The researchers realized information gathered to create the encryption key is up to the malware developer. To prove their theory, they used the following identifiers in their tests:
- Environment Block: When a process is created, Windows stores environment information in the process’ address space. In our design we use the process owner’s username, computer name, and CPU identiﬁer. As the environment block is directly accessible by code that executes inside a given process, this information can be easily obtained.
- MAC address: The MAC address of the NIC can be obtained from the GetAdaptersInfo API.
- Graphics Processing Unit (GPU) info: GPU information can be obtained from the GetAdapterIdentifier method of IDirect3D9Ex interface. In our design, we use the device description.

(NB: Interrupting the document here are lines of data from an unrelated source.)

-- ==== Sys2Proof/Word.lean ====
section
/-! DEFINITION. The two word types of the block: a byte (a field element, a buffer entry) and a command word. -/

namespace Sys2Proof

/-- 8 bits; bit 0 is the least significant (00_scope.md R7). As a field element, bit `i` is the
coefficient of `x^i` (40_gf256.md R100). -/
abbrev Byte := BitVec 8

/-- One 32-bit command word (30_encoding.md R80). -/
abbrev Word := BitVec 32

end Sys2Proof
end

- User Security Identifier (SID): Using the token of a process, the GetTokenInformation API can be used to obtain the SID of the process’ owner. This identiﬁer is unique across a Windows domain.
More bad news
If that’s not bad enough, earlier this year Dancho Danchev penned an interesting blog for WebRoot, pointing out when it comes to obfuscating malcode, malware developers are hard at work. Here are two examples:
- Fully Undetectable cryptors: Tools designed to mask malware, preventing computer security programs from discovering the malware. The idea is to keep changing the cryptor until the malware becomes unrecognizable to antivirus scans.
- Server-side polymorphism: Malware that morphs its appearance each time it runs. And remote servers control the mutations, preventing any examination by security companies.
As I read through the paper, I began wondering if the two researchers provided a solution. They did offer the following suggestions:
- Analyze the malware in the original environment such as honeypots.
- Collect host and network environmental information and duplicate it on a controlled computer.
The researchers seem to talk themselves out of any other solutions as they presented them — not a good sign.
I didn’t have any intention of turning the issues surrounding traditional malware into a series. But, this is information all of us need to be aware of. HIE-based malware, like Flashback and now Gauss, is out there and knocking at the door.
Also, my alluding to the best defense being user education in the first post is now more relevant than ever. We can’t let malware gain that initial foothold…period.
I’d like to thank Chengyu Song, Paul Royal, Dancho Danchev, and their respective organizations for shedding light on the failings of traditional antivirus.